ロッシーニの書いた最後のオペラである「ウィリアム・テル」は、シラーの「ヴィルヘルム・テル」を原作としたフランス語のオペラで、正式な表記はフランス語の「ギヨーム・テル」となっています。ロマン派時代の先駆けとなる情緒あふれる歌、そして重厚なオーケストラは聴きごたえがあります。物語の舞台は、ハプスブルク家の圧政下にあるスイスの山岳地帯です。テルと村人たちがオーストリア人の代官ゲッペルの横暴に屈せず、激しい抵抗をする中で自由を勝ち取るまでの話ですが、その中に、村の長老メルクタールの息子アルノールとハプスブルク家の王女マティルデとの悲恋が絡められ、描かれています。

ロッシーニの結婚と家庭生活

ロッシーニは、18歳でオペラ「結婚手形」をヒットさせ、その後も次々にヒット作を世に出し、23歳でナポリのサン・カルロ劇場の音楽監督に就任しました。若い頃は、外見も性格も魅力的で、女性たちが彼の周りに群がりました。彼はサン・カルロ劇場のソプラノ歌手イザベラ・コルブランと出会います。イザベラのために、ロッシーニはたくさんのオペラを書き、二人の仲は深まっていきました。そして、ロッシーニ30歳、イザベラ37歳のときに二人は結婚します。結婚後もロッシーニはオペラのヒット曲を出し続け、躍進を遂げる一方、イザベラは歌手としてのピークに陰りが見え始め、プライドの高いイザベラは我儘になり、夫婦仲は冷めていきます。

1830年、ロッシーニは妻と両親をイタリアのボローニャに残し、単身、活動の場をパリに移します。しかし、イザベラと父親が大喧嘩の状態になり、「イザベラを殺すか自分が死ぬかだ!」というただならぬ手紙を父親から受け取り、ボローニャへ戻ります。

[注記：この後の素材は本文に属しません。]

-- ==== Sys2Proof/Machine/Codex.lean ====
section
/-! DEFINITION. The Codex die, its interface and the pass-through (R395 to R415), and the runtime settings
kept in it (R364, R408). -/

namespace Sys2Proof.Machine

/-! ## Blocks and sectors (R397, R411) -/

/-- Generation `a` is ahead of generation `b` (R411). -/
def genAhead (a b : Nat) : Bool :=
  let d := (65536 + a - b % 65536) % 65536
  decide (1 ≤ d) && decide (d ≤ 32767)

/-- The active endpaper block: 0 or 1 (R411). -/
def activeBlock (s : State) : Nat :=
  match s.cdx.swap0, s.cdx.swap1 with
  | some a, some b => if genAhead b a then 1 else 0
  | none, some _ => 1
  | _, none => 0

/-- Endpaper block `n`. -/
def blockOf (s : State) (n : Nat) : SetBlock := if n = 1 then s.upd.block1 else s.upd.block0

def modBlock (n : Nat) (f : SetBlock → SetBlock) (s : State) : State :=
  { s with upd := if n = 1 then { s.upd with block1 := f s.upd.block1 }
                  else { s.upd with block0 := f s.upd.block0 } }

/-- SCHEMA of the set in the active block. -/
def runningSchema (s : State) : Nat := (blockOf s (activeBlock s)).facts.schema

/-- Sector of an array address. -/
def sectorOf (addr : Nat) : Nat := addr / 65536

/-- The endpaper block or set area a sector belongs to: block number (Table 17.2). -/
def sectorBlock (n : Nat) : Option Nat :=
  if n < 16 then some 0 else if n < 32 then some 1
  else if n < 64 then some 0 else if n < 96 then some 1 else none

/-- A sector whose flag cell is set (R404). -/
def flagged (s : State) (n : Nat) : Bool := s.cdx.flags.contains n

/-- What the structures of sector `n` hold once its erase has begun: nothing (R395, R404). The two
table sectors of the Strongroom are copies of each other, and so are the power-cycle sectors. -/
def dropSector (n : Nat) (s : State) : State :=
  if n < 32 then modBlock (n / 16) (fun _ => emptyBlock) s
  else if n < 96 then
    modBlock (if n < 64 then 0 else 1) (fun b => { b with facts := { b.facts with tablesOk := false } }) s
  else if n < 108 then { s with fol := { s.fol with bankA := .empty } }
  else if n < 112 then { s with fol := { s.fol with trainA := [] } }
  else if n < 124 then { s with fol := { s.fol with bankB := .empty } }
  else if n < 128 then { s with fol := { s.fol with trainB := [] } }
  else if n = 128 then { s with inv := { s.inv with spine0 := [] } }
  else if n = 129 then { s with inv := { s.inv with spine1 := [] } }
  else if n = 130 then { s with fol := { s.fol with rt0 := [] } }
  else if n = 131 then { s with fol := { s.fol with rt1 := [] } }
  else if n < 138 then { s with key := { s.key with ring := modAt (n - 132) (fun _ => []) s.key.ring } }
  else if n = 142 || n = 143 then { s with cdx := { s.cdx with recRecords := [] } }
  else s

/-- The bytes of sector `n` read 0xFF. -/
def clearBytes (n : Nat) (s : State) : State :=
  { s with cdx := { s.cdx with
      mem := s.cdx.mem.filter fun c => sectorOf c.1 != n
      pageProgs := s.cdx.pageProgs.filter fun c => c.1 / 256 != n } }

/-! ## Requests (R406) -/

/-- The place of a request in the order of R406; `who` as in the command. -/
def requestRank (s : State) (who addr : Nat) : Nat :=
  let n := sectorOf addr
  if (n = 128 || n = 129) && s.mode.mode = .coast then 1
  else if n = 128 || n = 129 then 2
  else if 132 ≤ n && n ≤ 139 then 3
  else if n = 130 || n = 131 || n = 140 || n = 141 then 4
  else if (108 ≤ n && n ≤ 111) || (124 ≤ n && n ≤ 127) || n = 142 || n = 143 then 5
  else if who = 4 then 5 else 6

/-- An erase of sector `n` is asked for; it is served with the other requests (R406). -/
def askErase (n : Nat) (s : State) : State :=
  if s.cdx.requests.any (fun r => r.erase && sectorOf r.addr = n) || s.cdx.erasing = some n then s
  else { s with cdx := { s.cdx with
    requests := s.cdx.requests ++
      [{ rank := 7, erase := true, addr := 65536 * n, bytes := [], who := 0, spell := none }] } }

/-- A commit erases sectors: their structures hold nothing from now on, and their erases wait their turn (R368, R421). -/
def eraseSectors (l : List Nat) (s : State) : State := l.foldl (fun t n => askErase n (dropSector n t)) s

/-- The erases of the sectors are over, passed or not. -/
def erasesOver (l : List Nat) (s : State) : Bool :=
  l.all fun n => s.cdx.erasing != some n && ! s.cdx.requests.any fun r => r.erase && sectorOf r.addr = n

/-- One of the sectors has its flag cell set. -/
def anyFlagged (l : List Nat) (s : State) : Bool := l.any fun n => flagged s n

/-! ## Runtime settings (R364, R408) -/

/-- The BINDING that a record of a key must carry (Table 15.16). -/
def rtBinding (s : State) (key : Nat) : Nat :=
  let hi := key / 65536
  if hi = 1 then (match folioInForce s with | some f => f.sequence | none => 0)
  else if hi = 2 then fld s 0xC00
  else if hi = 3 || hi = 4 then (match folioInForce s with | some f => f.folioDigest | none => 0)
  else 0

/-- The records of both sectors; one whose flag cell is set holds none (R405). -/
def rtRecords (s : State) : List RtRec :=
  (if flagged s 130 then [] else s.fol.rt0) ++ (if flagged s 131 then [] else s.fol.rt1)

/-- A record that counts: a live-field record needs the running schema, and BINDING must match (R364). -/
def rtCounts (s : State) (r : RtRec) : Bool :=
  (r.key / 65536 != 1 || r.schema = runningSchema s) && r.binding = rtBinding s r.key

/-- For a key, the valid record with the highest RS_SEQ, when it counts. -/
def rtInForce (s : State) (key : Nat) : Option RtRec :=
  let best := ((rtRecords s).filter fun r => r.key = key).foldl (fun m r => match m with
    | none => some r
    | some x => if x.seq < r.seq then some r else some x) none
  match best with
  | some r => if rtCounts s r then some r else none
  | none => none

/-- The value of a runtime setting in force. -/
def rtValue (s : State) (key : Nat) : Option Nat := (rtInForce s key).map fun r => r.value

/-- Every record in force, in rising key order. -/
def rtAll (s : State) : List RtRec :=
  ((sortBy (fun a b => decide (a < b)) ((rtRecords s).map fun r => r.key)).eraseDups).filterMap (rtInForce s)

/-- The active and the other sector. -/
def rtActive (s : State) : List RtRec := if s.fol.rtActive = 0 then s.fol.rt0 else s.fol.rt1
def rtOther (s : State) : List RtRec := if s.fol.rtActive = 0 then s.fol.rt1 else s.fol.rt0

/-- The other sector is erased and ready. -/
def rtOtherReady (s : State) : Bool :=
  (rtOther s).isEmpty && ! flagged s (131 - s.fol.rtActive)

/-- A record is appended to the active sector. -/
def rtAppend (key binding value : Nat) (s : State) : State :=
  let r : RtRec := { key := key, schema := runningSchema s, binding := binding, seq := s.fol.rtSeq + 1,
                     value := value }
  { s with fol := { s.fol with
      rtSeq := s.fol.rtSeq + 1
      rt0 := if s.fol.rtActive = 0 then s.fol.rt0 ++ [r] else s.fol.rt0
      rt1 := if s.fol.rtActive = 0 then s.fol.rt1 else s.fol.rt1 ++ [r] } }

/-- The records in force move to the other sector, each with a new RS_SEQ, and the erase of the full one is
asked for (R408). -/
def rtRotate (s : State) : State :=
  let keep := rtAll s
  let old := s.fol.rtActive
  let s1 : State := { s with fol := { s.fol with rtActive := 1 - old } }
  askErase (130 + old) (keep.foldl (fun t r => rtAppend r.key r.binding r.value t) s1)

/-- A setting can be written now. -/
def rtRoom (s : State) : Bool := decide ((rtActive s).length < 512) || rtOtherReady s

/-- A runtime setting is written and read back; with both sectors in use it waits for the erase (R408). -/
def storeRt (key value : Nat) (s : State) : State :=
  if (rtActive s).length < 512 then rtAppend key (rtBinding s key) value s
  else if rtOtherReady s then rtAppend key (rtBinding s key) value (rtRotate s)
  else { s with fol := { s.fol with rtWait := s.fol.rtWait ++ [(key, rtBinding s key, value)] } }

/-- The settings that waited are written. -/
def drainRt (s : State) : State :=
  if s.fol.rtWait.isEmpty || ! rtOtherReady s then s
  else
    let w := s.fol.rtWait
    w.foldl (fun t x => rtAppend x.1 x.2.1 x.2.2 t)
      (rtRotate { s with fol := { s.fol with rtWait := [] } })

/-- A new key would raise the number of records in force above 448 (R408). -/
def rtFull (s : State) (key : Nat) : Bool := (rtInForce s key).isNone && decide (448 ≤ (rtAll s).length)

/-! ## Status (R403) -/

/-- The next command sequence clears the outcome bits of the last one. -/
def clearStatus (s : State) : State :=
  { s with cdx := { s.cdx with
      eFail := false, pFail := false, seqErr := false, locked := false, statusNext := false,
      flagNext := none } }

/-- A sequence error: the sequence is discarded, SEQERR is set, and the die reads its array again (R400). -/
def sequenceError (s : State) : State :=
  let t := clearStatus s
  { t with cdx := { t.cdx with seqErr := true, cycles := [] } }

/-- A refused Program or Sector erase (R401). -/
def refuse (locked : Bool) (s : State) : State :=
  let t := clearStatus s
  { t with cdx := { t.cdx with pFail := true, locked := locked } }

/-- The status byte of Table 17.4. -/
def statusByte (s : State) : Nat :=
  (if s.cdx.progging.isNone && ! s.cdx.arrayErase && (s.cdx.erasing.isNone || s.cdx.erSusp) then 128 else 0)
    + (if s.cdx.erSusp then 64 else 0) + (if s.cdx.eFail then 32 else 0)
    + (if s.cdx.pFail then 16 else 0) + (if s.cdx.seqErr then 8 else 0)
    + (if s.cdx.locked then 4 else 0) + (if s.cdx.cont.isSome then 2 else 0)

/-- A requester that the interface hears now: the pass-through serves in manufacturing mode only. -/
def whoServed (s : State) (who : Nat) : Bool :=
  awake s && (who != 3 || s.mode.manufacturing) && ! s.cdx.arrayErase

結局、二人は離婚し、ロッシーニは文豪バルザックの愛人オランプ・ペリシエと結婚します。オランプとの結婚生活は順調で、結婚後、ミラノに新居を構え、幸せな生活を送りました。晩年になると、毎週土曜日、「料理と音楽の夕べ」を開催し、そこに多くの貴族や芸術家たちが集まりました。料理と一流のピアニストや歌手の音楽を楽しむというライフスタイルはまさに彼の理想でした。

思うに、ロッシーニは開放的で明るいイタリア人的性格のお陰で、イザベラをコントロールできなかったこと以外は、それなりにうまくいったと言えるのでしょう。宗教曲の「スタバト・マーテル」を聴くと、ハイドンの「天地創造」以来の音楽と絶賛されたことが肯けます。基本的に、純粋で疑うことを知らず、宗教心も旺盛であったことが、ロッシーニの人生が明るい彩りに包まれているような印象を与える理由です。晩年になっても、妻オランプと貴人たちを料理と音楽で楽しませたことに脱帽せざるを得ません。